Note that not all health services will apply towards the deductible. Some plans have separate deductibles for certain services, like prescription drugs. Some plans will also have a separate deductible for the individual to meet on their own, and a family deductible which applies to all family members.
Co-insurance
The percentage of costs of a covered health care service you pay after you’ve paid your deductible.
For example, the allowed amount for an office visit is $100 and your co-insurance is 20%. If you’ve met your deductible, you pay 20% of the $100, or $20. Your health insurance will cover the remaining 80%, or $80. If you have not met your deductible, you will pay the full allowed amount of $100.
Out-of-pocket maximum/limit
The most you have to pay for covered services in a plan year. After you spend this amount on deductibles, co-payments, and co-insurances, your health plan pays 100% of the costs of covered services for the remainder of the plan year.
For example, you have a $5,000 out-of-pocket limit. Once you meet the $5,000 out-of-pocket limit, your health insurance will pay 100% for covered health services for the remainder of the plan year.
Allowed Amount
The maximum amount a plan will pay for a covered health care service. May also be called “contracted rate,” “eligible expense,” “payment allowance,” or “negotiated rate.”
For example, a primary care provider bills an office visit for $142. The contracted rate between the healthcare insurance and your primary care provider is an allowed amount of $100.
Premium
The amount you pay for your health insurance to remain active. Generally, an insurance with a higher premium amount will typically have lower co-payment, deductible, and out-of-pocket amounts. An insurance with a lower premium amount will have higher co-payment, deductible, and out-of-pocket amounts.
Health Reimbursement Arrangement (HRA), Health Savings Account (HSA), & Flexible Spending Account (FSA)
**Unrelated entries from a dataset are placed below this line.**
-- ==== Sys2Proof/Decode.lean ====
section
/-! DEFINITION. From packets to commands and back (30_encoding.md R120 to R137): the header's fields, the decoder, the
encoder written from the same tables, the packet's length, and the host's entry `decodeTableWord`. -/

namespace Sys2Proof

/-! ## Fields of a word -/

/-- OPC, header bits 7:0 (R121). -/
def opcField (h : Word) : Byte := h.extractLsb' 0 8

/-- NW, header bits 15:8: the number of operand words that follow (R121). -/
def nwField (h : Word) : Byte := h.extractLsb' 8 8

/-- IMM16, header bits 31:16 (R121). -/
def immField (h : Word) : Half := h.extractLsb' 16 16

/-- Bits 15:0 of an operand word: `x`, `w`, a length, `fg` (R124 to R130). -/
def loField (w : Word) : Half := w.extractLsb' 0 16

/-- Bits 31:16 of an operand word: `y`, `h`, `bg` (R124 to R130). -/
def hiField (w : Word) : Half := w.extractLsb' 16 16

/-- The header word `{imm, nw, opc}` (R121). -/
def mkHeader (imm : Half) (nw opc : Byte) : Word := imm ++ nw ++ opc

/-- The operand word `{hi, lo}` (R124). -/
def mkPair (hi lo : Half) : Word := hi ++ lo

/-! ## Decode -/

/-- Why a packet is illegal (R134), in the order the checks are made (60_exceptions.md R305). -/
inductive Illegal where
  /-- OPC is unassigned (R132, R134) -/
  | unassignedOpcode
  /-- NW is not the value the opcode fixes (R134) -/
  | wrongWordCount
  /-- a must-be-zero field is not zero, or SETFONT's kind is 3 (R134) -/
  | reservedField
  deriving DecidableEq, Repr

/-- The result `i` when the must-be-zero test `ok` holds (R133 step 3, R305). -/
def whenZero (ok : Bool) (i : Instr) : Except Illegal Instr :=
  if ok then .ok i else .error .reservedField

/-- Format Z: no operand words, IMM16 = 0 (R122). -/
def formatZ (imm : Half) (ops : List Word) (i : Instr) : Except Illegal Instr :=
  match ops with
  | [] => whenZero (imm == 0#16) i
  | _ => .error .wrongWordCount

/-- Format I: no operand words, IMM16 carries the operand, `ok` its must-be-zero test (R123). -/
def formatI (ops : List Word) (ok : Bool) (i : Instr) : Except Illegal Instr :=
  match ops with
  | [] => whenZero ok i
  | _ => .error .wrongWordCount

/-- One operand word: formats P, A and C (R124, R129, R130). -/
def format1 (ops : List Word) (ok : Bool) (f : Word → Instr) : Except Illegal Instr :=
  match ops with
  | [w1] => whenZero ok (f w1)
  | _ => .error .wrongWordCount

/-- Format L: `{y, x}`, then a length whose word has zero in bits 31:16 (R125). -/
def formatL (ops : List Word) (f : Half → Half → Half → Instr) : Except Illegal Instr :=
  match ops with
  | [w1, w2] => whenZero (hiField w2 == 0#16) (f (loField w1) (hiField w1) (loField w2))
  | _ => .error .wrongWordCount

/-- Format R: `{y, x}`, `{h, w}` (R126). -/
def formatR (ops : List Word) (ok : Bool) (f : Half → Half → Half → Half → Instr) : Except Illegal Instr :=
  match ops with
  | [w1, w2] => whenZero ok (f (loField w1) (hiField w1) (loField w2) (hiField w2))
  | _ => .error .wrongWordCount

/-- Format M: a rectangle and an address, IMM16 = 0 (R127). -/
def formatM (imm : Half) (ops : List Word) (f : Half → Half → Half → Half → Word → Instr) : Except Illegal Instr :=
  match ops with
  | [w1, w2, w3] => whenZero (imm == 0#16) (f (loField w1) (hiField w1) (loField w2) (hiField w2) w3)
  | _ => .error .wrongWordCount

/-- Format N: a rectangle and two addresses (R128). -/
def formatN (ops : List Word) (f : Half → Half → Half → Half → Word → Word → Instr) : Except Illegal Instr :=
  match ops with
  | [w1, w2, w3, w4] => .ok (f (loField w1) (hiField w1) (loField w2) (hiField w2) w3 w4)
  | _ => .error .wrongWordCount

/-- The decode procedure of R133 on a header and the operand words the port took for it: the opcode, then the number of
words, then the must-be-zero fields. -/
def decode (h : Word) (ops : List Word) : Except Illegal Instr :=
  let imm := immField h
  let z := imm == 0#16
  match opcField h with
  | 0x00#8 => formatZ imm ops .nop
  | 0x01#8 => format1 ops z fun w => .setcanvas (loField w) (hiField w)
  | 0x02#8 => format1 ops z fun w => .setorigin (loField w) (hiField w)
  | 0x03#8 => formatR ops z fun x y w h => .setclip x y w h
  | 0x10#8 => format1 ops true fun w => .setpixel (loField w) (hiField w) imm
  | 0x11#8 => formatL ops fun x y n => .fastvline x y n imm
  | 0x12#8 => formatL ops fun x y n => .fasthline x y n imm
  | 0x13#8 => formatR ops true fun x y w h => .fillrect x y w h imm
  | 0x14#8 => formatM imm ops fun x y w h a => .writerect x y w h a
  | 0x15#8 => formatM imm ops fun x y w h a => .readrect x y w h a
  | 0x16#8 => formatN ops fun x y w h a p => .writerectnbpp x y w h imm a p
  | 0x20#8 => format1 ops z fun w => .fbsetext w
  | 0x21#8 => formatZ imm ops .fbenable
  | 0x22#8 => formatZ imm ops .fbdisable
  | 0x23#8 => formatZ imm ops .fbrelease
  | 0x24#8 => formatZ imm ops .flush
  | 0x25#8 => formatZ imm ops .flushasync
  | 0x26#8 => formatZ imm ops .waitasync
  | 0x27#8 => formatZ imm ops .pollasync
  | 0x30#8 => format1 ops (decide (imm.toNat < 3)) fun w => .setfont (imm.extractLsb' 0 2) w
  | 0x31#8 => format1 ops z fun w => .setcursor (loField w) (hiField w)
  | 0x32#8 => format1 ops z fun w => .settextcolor (loField w) (hiField w)
  | 0x33#8 => formatI ops (decide (imm.toNat < 2)) (.settextwrap (imm.getLsbD 0))
  | 0x34#8 => formatI ops true (.settextsize (imm.extractLsb' 0 8) (imm.extractLsb' 8 8))
  | 0x35#8 => formatR ops (decide (imm.toNat < 2)) fun x y w h => .setscroll x y w h (imm.getLsbD 0)
  | 0x36#8 => formatI ops true (.drawchar imm)
  | _ => .error .unassignedOpcode

/-! ## The opcode map -/

/-- A row of the opcode map: "a header `H` selects the row iff `H & mask == match`" (R132). -/
structure OpcodeRow where
  mnemonic : String
  pattern : Word
  mask : Word
  deriving DecidableEq, Repr

/-- Whether a header selects a row (R132). -/
def OpcodeRow.selects (r : OpcodeRow) (h : Word) : Bool := h &&& r.mask == r.pattern

/-- The opcode map as the spec prints it (R132). `decode` does not use it; that the two agree is a statement. -/
def opcodeTable : List OpcodeRow :=
  [{ mnemonic := "NOP", pattern := 0x00000000#32, mask := 0xFFFFFFFF#32 },
   { mnemonic := "SETCANVAS", pattern := 0x00000101#32, mask := 0xFFFFFFFF#32 },
   { mnemonic := "SETORIGIN", pattern := 0x00000102#32, mask := 0xFFFFFFFF#32 },
   { mnemonic := "SETCLIP", pattern := 0x00000203#32, mask := 0xFFFFFFFF#32 },
   { mnemonic := "SETPIXEL", pattern := 0x00000110#32, mask := 0x0000FFFF#32 },
   { mnemonic := "FASTVLINE", pattern := 0x00000211#32, mask := 0x0000FFFF#32 },
   { mnemonic := "FASTHLINE", pattern := 0x00000212#32, mask := 0x0000FFFF#32 },
   { mnemonic := "FILLRECT", pattern := 0x00000213#32, mask := 0x0000FFFF#32 },
   { mnemonic := "WRITERECT", pattern := 0x00000314#32, mask := 0xFFFFFFFF#32 },
   { mnemonic := "READRECT", pattern := 0x00000315#32, mask := 0xFFFFFFFF#32 },
   { mnemonic := "WRITERECTNBPP", pattern := 0x00000416#32, mask := 0x0000FFFF#32 },
   { mnemonic := "FBSETEXT", pattern := 0x00000120#32, mask := 0xFFFFFFFF#32 },
   { mnemonic := "FBENABLE", pattern := 0x00000021#32, mask := 0xFFFFFFFF#32 },
   { mnemonic := "FBDISABLE", pattern := 0x00000022#32, mask := 0xFFFFFFFF#32 },
   { mnemonic := "FBRELEASE", pattern := 0x00000023#32, mask := 0xFFFFFFFF#32 },
   { mnemonic := "FLUSH", pattern := 0x00000024#32, mask := 0xFFFFFFFF#32 },
   { mnemonic := "FLUSHASYNC", pattern := 0x00000025#32, mask := 0xFFFFFFFF#32 },
   { mnemonic := "WAITASYNC", pattern := 0x00000026#32, mask := 0xFFFFFFFF#32 },
   { mnemonic := "POLLASYNC", pattern := 0x00000027#32, mask := 0xFFFFFFFF#32 },
   { mnemonic := "SETFONT", pattern := 0x00000130#32, mask := 0xFFFCFFFF#32 },
   { mnemonic := "SETCURSOR", pattern := 0x00000131#32, mask := 0xFFFFFFFF#32 },
   { mnemonic := "SETTEXTCOLOR", pattern := 0x00000132#32, mask := 0xFFFFFFFF#32 },
   { mnemonic := "SETTEXTWRAP", pattern := 0x00000033#32, mask := 0xFFFEFFFF#32 },
   { mnemonic := "SETTEXTSIZE", pattern := 0x00000034#32, mask := 0x0000FFFF#32 },
   { mnemonic := "SETSCROLL", pattern := 0x00000235#32, mask := 0xFFFEFFFF#32 },
   { mnemonic := "DRAWCHAR", pattern := 0x00000036#32, mask := 0x0000FFFF#32 }]

/-- A command's mnemonic in the opcode map (R132). -/
def Instr.mnemonic : Instr → String
  | .nop => "NOP"
  | .setcanvas _ _ => "SETCANVAS"
  | .setorigin _ _ => "SETORIGIN"
  | .setclip _ _ _ _ => "SETCLIP"
  | .setpixel _ _ _ => "SETPIXEL"
  | .fastvline _ _ _ _ => "FASTVLINE"
  | .fasthline _ _ _ _ => "FASTHLINE"
  | .fillrect _ _ _ _ _ => "FILLRECT"
  | .writerect _ _ _ _ _ => "WRITERECT"
  | .readrect _ _ _ _ _ => "READRECT"
  | .writerectnbpp _ _ _ _ _ _ _ => "WRITERECTNBPP"
  | .fbsetext _ => "FBSETEXT"
  | .fbenable => "FBENABLE"
  | .fbdisable => "FBDISABLE"
  | .fbrelease => "FBRELEASE"
  | .flush => "FLUSH"
  | .flushasync => "FLUSHASYNC"
  | .waitasync => "WAITASYNC"
  | .pollasync => "POLLASYNC"
  | .setfont _ _ => "SETFONT"
  | .setcursor _ _ => "SETCURSOR"
  | .settextcolor _ _ => "SETTEXTCOLOR"
  | .settextwrap _ => "SETTEXTWRAP"
  | .settextsize _ _ => "SETTEXTSIZE"
  | .setscroll _ _ _ _ _ => "SETSCROLL"
  | .drawchar _ => "DRAWCHAR"

/-! ## Encode -/

/-- A flag in IMM16[0] (R123, R126). -/
def flagImm (b : Bool) : Half := if b then 1#16 else 0#16

/-- The packet of a command: header word, then its operand words (R122 to R132). -/
def encode : Instr → List Word
  | .nop => [mkHeader 0 0 0x00]
  | .setcanvas w h => [mkHeader 0 1 0x01, mkPair h w]
  | .setorigin x y => [mkHeader 0 1 0x02, mkPair y x]
  | .setclip x y w h => [mkHeader 0 2 0x03, mkPair y x, mkPair h w]
  | .setpixel x y c => [mkHeader c 1 0x10, mkPair y x]
  | .fastvline x y h c => [mkHeader c 2 0x11, mkPair y x, mkPair 0 h]
  | .fasthline x y w c => [mkHeader c 2 0x12, mkPair y x, mkPair 0 w]
  | .fillrect x y w h c => [mkHeader c 2 0x13, mkPair y x, mkPair h w]
  | .writerect x y w h a => [mkHeader 0 3 0x14, mkPair y x, mkPair h w, a]
  | .readrect x y w h a => [mkHeader 0 3 0x15, mkPair y x, mkPair h w, a]
  | .writerectnbpp x y w h bpp a p => [mkHeader bpp 4 0x16, mkPair y x, mkPair h w, a, p]
  | .fbsetext a => [mkHeader 0 1 0x20, a]
  | .fbenable => [mkHeader 0 0 0x21]
  | .fbdisable => [mkHeader 0 0 0x22]
  | .fbrelease => [mkHeader 0 0 0x23]
  | .flush => [mkHeader 0 0 0x24]
  | .flushasync => [mkHeader 0 0 0x25]
  | .waitasync => [mkHeader 0 0 0x26]
  | .pollasync => [mkHeader 0 0 0x27]
  | .setfont k a => [mkHeader (k.setWidth 16) 1 0x30, a]
  | .setcursor x y => [mkHeader 0 1 0x31, mkPair y x]
  | .settextcolor fg bg => [mkHeader 0 1 0x32, mkPair bg fg]
  | .settextwrap b => [mkHeader (flagImm b) 0 0x33]
  | .settextsize sx sy => [mkHeader (sy ++ sx) 0 0x34]
  | .setscroll x y w h b => [mkHeader (flagImm b) 2 0x35, mkPair y x, mkPair h w]
  | .drawchar c => [mkHeader c 0 0x36]

/-! ## Packets in a stream of words -/

/-- One packet at the head of a stream: the header, the NW words after it whatever the opcode is, and the rest
(R133 steps 1 and 2, R137). `none` while words of the packet are still to come (R105). -/
def splitPacket : List Word → Option (Word × List Word × List Word)
  | [] => none
  | h :: rest =>
    if (nwField h).toNat ≤ rest.length then
      some (h, rest.take (nwField h).toNat, rest.drop (nwField h).toNat)
    else none

/-- A table word's packet: `nbits` bits of `w`, bit 0 the least significant bit of the header, every later bit zero, cut
into as many words as the header's NW asks for. -/
def tableWords (nbits w : Nat) : List Word :=
  let v := w % 2 ^ nbits
  let h := BitVec.ofNat 32 v
  h :: (List.range (nwField h).toNat).map fun k => BitVec.ofNat 32 (v >>> (32 * (k + 1)))

/-- The command the decoder reads from an instruction whose bits are `w` (the host's entry). -/
def decodeTableWord (nbits w : Nat) : Option Instr :=
  match splitPacket (tableWords nbits w) with
  | none => none
  | some (h, ops, _) => (decode h ops).toOption

end Sys2Proof
end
These are funds used to pay for qualified medical expenses, such as co-payments, deductible, and co-insurances. A debit card is usually provided to the member. An HRA allows employers to pass along savings to employees while still controlling costs. HSA’s are portable, able to earn interest and are eligible for rollover contributions. An FSA requires employees to put in money before taxes.
In-network/Preferred Provider
Facilities, providers, and suppliers your health insurance company is contracted with to provide healthcare services. Some insurance plans have a “tiered” network where you may have to pay more or less depending on their healthcare provider’s tier level.
Out-of-network/Non-preferred Provider
Facilities, providers, and suppliers your health insurance company is not contracted with to provide healthcare services. Out-of-network services usually costs more than your in-network covered benefits.
For example, an office visit to an in-network provider has a $20 co-payment, while an office visit to an out-of-network provider has a $40 co-payment. Note that some insurance plans do not have out-of-network benefits.